▶ **Task requirements**: Find the line holding "does not. -/" in the entries below. Give it again exactly, along with every line after it up to and including the line holding "([ClockDivision.ckd0, .ckd1, .ckd2][(2".

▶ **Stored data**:
# # # #

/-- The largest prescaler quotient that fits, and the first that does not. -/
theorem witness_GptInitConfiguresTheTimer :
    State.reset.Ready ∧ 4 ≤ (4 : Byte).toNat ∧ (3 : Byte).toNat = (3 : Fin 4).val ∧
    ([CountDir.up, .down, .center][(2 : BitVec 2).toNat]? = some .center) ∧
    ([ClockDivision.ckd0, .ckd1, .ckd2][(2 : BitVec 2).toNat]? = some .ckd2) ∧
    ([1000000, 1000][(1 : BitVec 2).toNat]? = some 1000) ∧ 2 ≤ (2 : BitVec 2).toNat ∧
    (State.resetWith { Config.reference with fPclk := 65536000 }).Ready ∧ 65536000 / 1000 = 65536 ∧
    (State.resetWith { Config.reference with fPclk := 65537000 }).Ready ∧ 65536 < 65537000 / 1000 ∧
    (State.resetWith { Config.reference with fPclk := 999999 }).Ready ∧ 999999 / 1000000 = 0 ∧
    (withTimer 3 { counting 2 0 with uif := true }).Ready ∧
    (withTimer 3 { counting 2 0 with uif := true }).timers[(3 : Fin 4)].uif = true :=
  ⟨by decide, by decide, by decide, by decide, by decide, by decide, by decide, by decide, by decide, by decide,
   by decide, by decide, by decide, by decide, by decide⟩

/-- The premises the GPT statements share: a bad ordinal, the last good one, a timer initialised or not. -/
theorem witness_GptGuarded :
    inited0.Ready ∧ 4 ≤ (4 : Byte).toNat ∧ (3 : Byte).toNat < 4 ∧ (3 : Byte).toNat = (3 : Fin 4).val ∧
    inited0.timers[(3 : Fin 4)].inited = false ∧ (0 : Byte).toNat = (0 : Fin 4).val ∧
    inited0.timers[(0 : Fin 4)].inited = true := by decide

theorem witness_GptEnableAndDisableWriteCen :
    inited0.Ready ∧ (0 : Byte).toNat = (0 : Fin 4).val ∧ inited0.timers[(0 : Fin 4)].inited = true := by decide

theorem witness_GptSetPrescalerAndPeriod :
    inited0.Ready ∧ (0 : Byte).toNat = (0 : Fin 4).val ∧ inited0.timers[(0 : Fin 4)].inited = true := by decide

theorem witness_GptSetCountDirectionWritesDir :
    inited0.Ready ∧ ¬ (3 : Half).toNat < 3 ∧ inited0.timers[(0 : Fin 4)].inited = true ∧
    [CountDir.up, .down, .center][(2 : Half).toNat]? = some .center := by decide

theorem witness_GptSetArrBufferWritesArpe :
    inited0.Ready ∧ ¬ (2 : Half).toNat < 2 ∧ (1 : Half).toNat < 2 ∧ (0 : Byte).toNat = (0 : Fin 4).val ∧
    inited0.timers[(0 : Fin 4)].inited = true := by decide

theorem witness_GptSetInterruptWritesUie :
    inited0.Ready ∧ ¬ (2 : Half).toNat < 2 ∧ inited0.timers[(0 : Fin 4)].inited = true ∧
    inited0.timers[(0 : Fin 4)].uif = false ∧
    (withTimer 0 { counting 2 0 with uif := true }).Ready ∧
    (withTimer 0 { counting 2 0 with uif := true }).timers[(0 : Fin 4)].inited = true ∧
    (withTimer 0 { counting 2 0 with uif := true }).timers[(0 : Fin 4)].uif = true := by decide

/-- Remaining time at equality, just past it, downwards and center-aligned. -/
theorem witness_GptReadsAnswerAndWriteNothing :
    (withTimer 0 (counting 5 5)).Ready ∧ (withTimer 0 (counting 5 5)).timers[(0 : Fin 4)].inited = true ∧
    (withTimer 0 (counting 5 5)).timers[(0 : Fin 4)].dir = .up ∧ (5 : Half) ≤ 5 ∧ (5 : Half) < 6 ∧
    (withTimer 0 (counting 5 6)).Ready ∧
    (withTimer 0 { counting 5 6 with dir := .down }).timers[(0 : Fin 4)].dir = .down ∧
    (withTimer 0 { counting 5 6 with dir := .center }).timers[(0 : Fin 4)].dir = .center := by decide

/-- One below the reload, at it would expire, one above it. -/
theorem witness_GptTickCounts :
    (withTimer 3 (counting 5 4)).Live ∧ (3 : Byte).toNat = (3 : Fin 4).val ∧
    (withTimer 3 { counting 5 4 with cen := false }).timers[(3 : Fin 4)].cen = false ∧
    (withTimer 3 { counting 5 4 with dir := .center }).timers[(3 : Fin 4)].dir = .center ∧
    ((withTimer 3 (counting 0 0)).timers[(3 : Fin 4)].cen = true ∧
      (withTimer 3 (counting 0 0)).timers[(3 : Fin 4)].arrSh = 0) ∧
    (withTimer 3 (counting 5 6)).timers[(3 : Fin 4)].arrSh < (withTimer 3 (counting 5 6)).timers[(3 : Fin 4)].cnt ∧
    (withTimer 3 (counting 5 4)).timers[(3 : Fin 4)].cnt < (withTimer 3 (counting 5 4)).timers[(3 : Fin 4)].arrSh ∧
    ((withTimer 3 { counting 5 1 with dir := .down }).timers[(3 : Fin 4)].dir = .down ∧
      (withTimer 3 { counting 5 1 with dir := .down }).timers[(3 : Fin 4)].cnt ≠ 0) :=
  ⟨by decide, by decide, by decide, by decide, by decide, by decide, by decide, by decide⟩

# # # #

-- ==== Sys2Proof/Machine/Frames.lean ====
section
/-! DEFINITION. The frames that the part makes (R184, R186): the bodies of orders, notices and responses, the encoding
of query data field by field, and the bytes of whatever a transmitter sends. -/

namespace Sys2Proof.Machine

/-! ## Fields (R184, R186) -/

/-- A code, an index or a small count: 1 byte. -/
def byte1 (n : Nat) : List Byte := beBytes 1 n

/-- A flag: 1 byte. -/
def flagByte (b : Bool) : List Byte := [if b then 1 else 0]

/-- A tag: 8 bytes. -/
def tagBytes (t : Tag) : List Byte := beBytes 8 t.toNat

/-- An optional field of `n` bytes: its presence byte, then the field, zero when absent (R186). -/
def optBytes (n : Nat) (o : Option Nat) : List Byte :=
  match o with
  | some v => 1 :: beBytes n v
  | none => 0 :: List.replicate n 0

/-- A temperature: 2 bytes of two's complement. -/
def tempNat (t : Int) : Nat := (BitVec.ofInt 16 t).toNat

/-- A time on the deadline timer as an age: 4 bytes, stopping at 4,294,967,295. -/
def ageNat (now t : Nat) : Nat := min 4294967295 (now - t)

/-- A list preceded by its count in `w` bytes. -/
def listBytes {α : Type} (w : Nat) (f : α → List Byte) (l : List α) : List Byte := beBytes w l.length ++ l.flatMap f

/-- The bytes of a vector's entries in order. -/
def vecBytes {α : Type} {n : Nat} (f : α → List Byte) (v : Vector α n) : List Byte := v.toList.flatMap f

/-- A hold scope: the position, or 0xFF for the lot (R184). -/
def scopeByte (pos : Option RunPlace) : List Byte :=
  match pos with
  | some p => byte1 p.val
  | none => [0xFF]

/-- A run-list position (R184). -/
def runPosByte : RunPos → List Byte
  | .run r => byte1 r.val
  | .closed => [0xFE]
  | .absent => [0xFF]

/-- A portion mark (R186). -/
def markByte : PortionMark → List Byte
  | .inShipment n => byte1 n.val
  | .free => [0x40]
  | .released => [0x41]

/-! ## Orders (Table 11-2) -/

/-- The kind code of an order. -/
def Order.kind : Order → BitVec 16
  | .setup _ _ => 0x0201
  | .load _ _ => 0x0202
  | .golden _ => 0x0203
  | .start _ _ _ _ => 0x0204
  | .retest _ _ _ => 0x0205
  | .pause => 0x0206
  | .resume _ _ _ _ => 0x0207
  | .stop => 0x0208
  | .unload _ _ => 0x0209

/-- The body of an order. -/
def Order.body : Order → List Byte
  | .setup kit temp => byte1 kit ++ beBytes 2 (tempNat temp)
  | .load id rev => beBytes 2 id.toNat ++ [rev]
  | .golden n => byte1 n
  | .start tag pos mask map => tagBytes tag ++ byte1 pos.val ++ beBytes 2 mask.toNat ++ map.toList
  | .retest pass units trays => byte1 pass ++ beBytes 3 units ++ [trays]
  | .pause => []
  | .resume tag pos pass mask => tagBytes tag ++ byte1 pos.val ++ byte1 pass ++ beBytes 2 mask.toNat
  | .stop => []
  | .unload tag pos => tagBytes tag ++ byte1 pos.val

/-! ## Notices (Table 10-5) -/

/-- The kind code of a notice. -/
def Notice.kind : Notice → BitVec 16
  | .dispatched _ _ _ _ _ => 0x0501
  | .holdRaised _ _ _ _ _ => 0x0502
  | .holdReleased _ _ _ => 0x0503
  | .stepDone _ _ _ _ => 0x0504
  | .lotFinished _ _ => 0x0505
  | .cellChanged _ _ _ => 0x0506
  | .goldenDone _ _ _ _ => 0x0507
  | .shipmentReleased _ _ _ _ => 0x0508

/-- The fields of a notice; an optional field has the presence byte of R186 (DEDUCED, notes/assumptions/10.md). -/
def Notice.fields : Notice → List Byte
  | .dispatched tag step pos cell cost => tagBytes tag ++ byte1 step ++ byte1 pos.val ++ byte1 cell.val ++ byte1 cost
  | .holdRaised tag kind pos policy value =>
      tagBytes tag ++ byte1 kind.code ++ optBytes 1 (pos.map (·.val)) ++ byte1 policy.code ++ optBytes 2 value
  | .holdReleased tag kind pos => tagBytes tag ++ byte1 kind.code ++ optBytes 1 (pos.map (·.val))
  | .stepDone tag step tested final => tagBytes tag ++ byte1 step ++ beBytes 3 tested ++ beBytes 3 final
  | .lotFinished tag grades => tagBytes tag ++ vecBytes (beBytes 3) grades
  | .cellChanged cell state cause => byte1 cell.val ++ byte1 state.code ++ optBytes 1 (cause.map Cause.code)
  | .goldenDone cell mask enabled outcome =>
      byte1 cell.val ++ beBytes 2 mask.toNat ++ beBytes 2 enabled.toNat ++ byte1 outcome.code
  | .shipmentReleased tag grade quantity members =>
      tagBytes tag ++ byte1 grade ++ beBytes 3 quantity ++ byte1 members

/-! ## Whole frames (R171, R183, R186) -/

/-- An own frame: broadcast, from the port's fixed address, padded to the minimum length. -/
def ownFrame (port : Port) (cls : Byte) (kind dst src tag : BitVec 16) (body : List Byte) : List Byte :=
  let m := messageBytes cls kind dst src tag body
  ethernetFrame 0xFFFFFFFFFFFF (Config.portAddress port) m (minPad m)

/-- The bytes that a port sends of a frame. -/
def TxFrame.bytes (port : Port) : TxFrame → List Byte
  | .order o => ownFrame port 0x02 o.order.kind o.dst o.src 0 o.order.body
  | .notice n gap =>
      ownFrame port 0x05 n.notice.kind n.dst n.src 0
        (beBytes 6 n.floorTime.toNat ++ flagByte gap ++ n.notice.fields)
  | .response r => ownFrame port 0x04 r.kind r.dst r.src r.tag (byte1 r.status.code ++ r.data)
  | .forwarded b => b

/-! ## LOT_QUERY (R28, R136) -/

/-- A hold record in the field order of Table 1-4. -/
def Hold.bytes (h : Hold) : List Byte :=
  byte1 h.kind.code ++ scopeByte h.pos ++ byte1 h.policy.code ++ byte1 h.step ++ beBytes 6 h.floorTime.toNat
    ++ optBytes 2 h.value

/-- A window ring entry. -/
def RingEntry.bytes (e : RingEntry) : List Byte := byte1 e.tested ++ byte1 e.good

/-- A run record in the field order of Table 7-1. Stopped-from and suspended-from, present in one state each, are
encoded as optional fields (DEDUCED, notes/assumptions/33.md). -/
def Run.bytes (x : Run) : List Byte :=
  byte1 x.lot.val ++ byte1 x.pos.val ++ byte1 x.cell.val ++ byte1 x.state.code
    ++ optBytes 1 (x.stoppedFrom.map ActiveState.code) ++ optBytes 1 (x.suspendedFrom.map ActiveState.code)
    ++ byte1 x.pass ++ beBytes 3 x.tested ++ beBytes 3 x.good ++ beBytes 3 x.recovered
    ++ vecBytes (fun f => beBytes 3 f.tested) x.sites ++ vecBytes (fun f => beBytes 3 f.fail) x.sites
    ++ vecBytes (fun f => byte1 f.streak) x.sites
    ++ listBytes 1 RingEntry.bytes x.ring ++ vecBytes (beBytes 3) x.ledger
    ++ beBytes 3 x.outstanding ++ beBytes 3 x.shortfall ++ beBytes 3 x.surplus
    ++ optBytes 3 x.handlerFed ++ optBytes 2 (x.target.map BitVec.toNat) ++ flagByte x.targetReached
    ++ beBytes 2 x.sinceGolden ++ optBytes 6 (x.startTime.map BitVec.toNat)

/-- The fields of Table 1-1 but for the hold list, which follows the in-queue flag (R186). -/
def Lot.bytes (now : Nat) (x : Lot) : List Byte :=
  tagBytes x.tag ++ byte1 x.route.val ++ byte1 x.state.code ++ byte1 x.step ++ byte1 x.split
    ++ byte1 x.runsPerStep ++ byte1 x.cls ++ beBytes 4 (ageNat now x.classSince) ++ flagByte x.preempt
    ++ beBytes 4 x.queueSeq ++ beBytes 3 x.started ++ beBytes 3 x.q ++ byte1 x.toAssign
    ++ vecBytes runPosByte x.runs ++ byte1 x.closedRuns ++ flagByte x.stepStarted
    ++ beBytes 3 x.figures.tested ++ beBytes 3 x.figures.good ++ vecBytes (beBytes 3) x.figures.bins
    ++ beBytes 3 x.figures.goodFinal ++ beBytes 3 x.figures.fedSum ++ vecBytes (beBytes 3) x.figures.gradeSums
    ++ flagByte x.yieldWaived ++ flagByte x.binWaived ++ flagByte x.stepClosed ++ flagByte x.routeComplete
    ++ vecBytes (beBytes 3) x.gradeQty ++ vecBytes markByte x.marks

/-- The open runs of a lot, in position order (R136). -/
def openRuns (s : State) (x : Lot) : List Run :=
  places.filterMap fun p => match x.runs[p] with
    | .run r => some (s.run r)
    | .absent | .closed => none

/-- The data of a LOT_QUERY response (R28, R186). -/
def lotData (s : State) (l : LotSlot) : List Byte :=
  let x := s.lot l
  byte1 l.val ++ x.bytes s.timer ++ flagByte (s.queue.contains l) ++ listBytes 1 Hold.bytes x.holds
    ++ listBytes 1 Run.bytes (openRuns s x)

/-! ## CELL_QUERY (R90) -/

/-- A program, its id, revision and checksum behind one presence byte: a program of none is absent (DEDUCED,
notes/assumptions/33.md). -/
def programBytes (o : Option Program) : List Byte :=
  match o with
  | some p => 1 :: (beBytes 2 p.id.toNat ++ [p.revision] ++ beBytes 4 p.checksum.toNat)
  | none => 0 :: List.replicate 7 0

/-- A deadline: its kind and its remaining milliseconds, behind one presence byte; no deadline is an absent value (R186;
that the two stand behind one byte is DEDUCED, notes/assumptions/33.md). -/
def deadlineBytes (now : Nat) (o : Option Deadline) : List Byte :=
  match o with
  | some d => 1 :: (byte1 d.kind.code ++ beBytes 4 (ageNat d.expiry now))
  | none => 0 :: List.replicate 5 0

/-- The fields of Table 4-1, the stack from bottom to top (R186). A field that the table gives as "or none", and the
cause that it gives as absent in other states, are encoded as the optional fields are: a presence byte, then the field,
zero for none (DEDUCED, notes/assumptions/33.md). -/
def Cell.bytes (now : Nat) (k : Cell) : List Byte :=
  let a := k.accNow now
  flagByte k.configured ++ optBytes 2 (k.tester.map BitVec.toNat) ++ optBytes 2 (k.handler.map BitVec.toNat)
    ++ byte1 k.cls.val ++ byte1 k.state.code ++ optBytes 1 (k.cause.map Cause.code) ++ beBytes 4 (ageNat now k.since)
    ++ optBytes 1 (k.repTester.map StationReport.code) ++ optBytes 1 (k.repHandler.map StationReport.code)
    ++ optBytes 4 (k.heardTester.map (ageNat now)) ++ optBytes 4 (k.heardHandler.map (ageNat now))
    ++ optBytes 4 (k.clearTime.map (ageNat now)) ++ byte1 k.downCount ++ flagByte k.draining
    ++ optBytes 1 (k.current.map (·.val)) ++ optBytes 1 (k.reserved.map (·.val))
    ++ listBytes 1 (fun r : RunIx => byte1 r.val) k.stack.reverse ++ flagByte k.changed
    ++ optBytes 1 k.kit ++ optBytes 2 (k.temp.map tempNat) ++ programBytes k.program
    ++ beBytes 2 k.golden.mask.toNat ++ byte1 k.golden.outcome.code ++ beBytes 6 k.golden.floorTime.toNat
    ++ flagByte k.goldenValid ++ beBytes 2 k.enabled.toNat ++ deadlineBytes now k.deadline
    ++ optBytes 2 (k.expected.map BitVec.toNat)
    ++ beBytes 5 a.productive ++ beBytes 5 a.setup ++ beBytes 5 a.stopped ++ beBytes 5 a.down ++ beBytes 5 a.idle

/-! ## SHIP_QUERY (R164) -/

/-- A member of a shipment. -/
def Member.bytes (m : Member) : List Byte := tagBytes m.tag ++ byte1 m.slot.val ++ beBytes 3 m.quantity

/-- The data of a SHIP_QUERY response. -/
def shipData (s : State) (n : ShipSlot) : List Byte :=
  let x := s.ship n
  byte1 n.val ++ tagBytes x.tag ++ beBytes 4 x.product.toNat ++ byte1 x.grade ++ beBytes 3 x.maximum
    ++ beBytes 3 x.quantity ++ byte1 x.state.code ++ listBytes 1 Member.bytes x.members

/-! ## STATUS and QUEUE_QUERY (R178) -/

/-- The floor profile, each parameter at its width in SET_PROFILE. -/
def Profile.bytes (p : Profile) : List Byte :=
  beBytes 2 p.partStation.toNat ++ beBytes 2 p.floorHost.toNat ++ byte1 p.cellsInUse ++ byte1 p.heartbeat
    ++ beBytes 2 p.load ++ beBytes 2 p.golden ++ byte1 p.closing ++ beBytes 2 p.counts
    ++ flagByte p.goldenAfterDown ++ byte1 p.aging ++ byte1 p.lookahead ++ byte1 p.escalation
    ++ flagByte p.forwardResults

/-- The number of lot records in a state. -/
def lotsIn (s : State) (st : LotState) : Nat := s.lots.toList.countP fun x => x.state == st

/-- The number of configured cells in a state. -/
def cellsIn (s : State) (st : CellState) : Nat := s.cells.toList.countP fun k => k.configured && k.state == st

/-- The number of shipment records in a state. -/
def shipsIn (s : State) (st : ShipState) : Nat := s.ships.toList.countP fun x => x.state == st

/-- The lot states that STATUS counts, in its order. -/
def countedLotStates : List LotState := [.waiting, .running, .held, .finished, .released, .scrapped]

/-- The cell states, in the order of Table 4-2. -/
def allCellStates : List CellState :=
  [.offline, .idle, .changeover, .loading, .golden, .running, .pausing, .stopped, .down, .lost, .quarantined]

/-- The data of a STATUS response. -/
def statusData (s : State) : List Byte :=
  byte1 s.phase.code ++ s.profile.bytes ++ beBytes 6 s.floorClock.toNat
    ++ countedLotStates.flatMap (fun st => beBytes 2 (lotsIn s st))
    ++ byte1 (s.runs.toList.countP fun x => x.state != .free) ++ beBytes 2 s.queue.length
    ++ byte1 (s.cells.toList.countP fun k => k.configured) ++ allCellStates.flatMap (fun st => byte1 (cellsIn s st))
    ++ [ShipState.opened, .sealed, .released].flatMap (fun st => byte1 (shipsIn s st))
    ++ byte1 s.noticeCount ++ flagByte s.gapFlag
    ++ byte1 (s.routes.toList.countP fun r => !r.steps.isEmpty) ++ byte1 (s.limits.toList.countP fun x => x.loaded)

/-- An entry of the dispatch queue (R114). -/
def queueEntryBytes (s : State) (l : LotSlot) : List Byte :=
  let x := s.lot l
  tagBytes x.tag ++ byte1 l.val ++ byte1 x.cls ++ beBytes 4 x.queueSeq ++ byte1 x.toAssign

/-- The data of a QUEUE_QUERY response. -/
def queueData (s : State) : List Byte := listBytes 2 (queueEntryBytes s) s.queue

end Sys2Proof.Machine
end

# # # #

▶ **Exercise solution**:
/-- The largest prescaler quotient that fits, and the first that does not. -/
theorem witness_GptInitConfiguresTheTimer :
    State.reset.Ready ∧ 4 ≤ (4 : Byte).toNat ∧ (3 : Byte).toNat = (3 : Fin 4).val ∧
    ([CountDir.up, .down, .center][(2 : BitVec 2).toNat]? = some .center) ∧
    ([ClockDivision.ckd0, .ckd1, .ckd2][(2 : BitVec 2).toNat]? = some .ckd2) ∧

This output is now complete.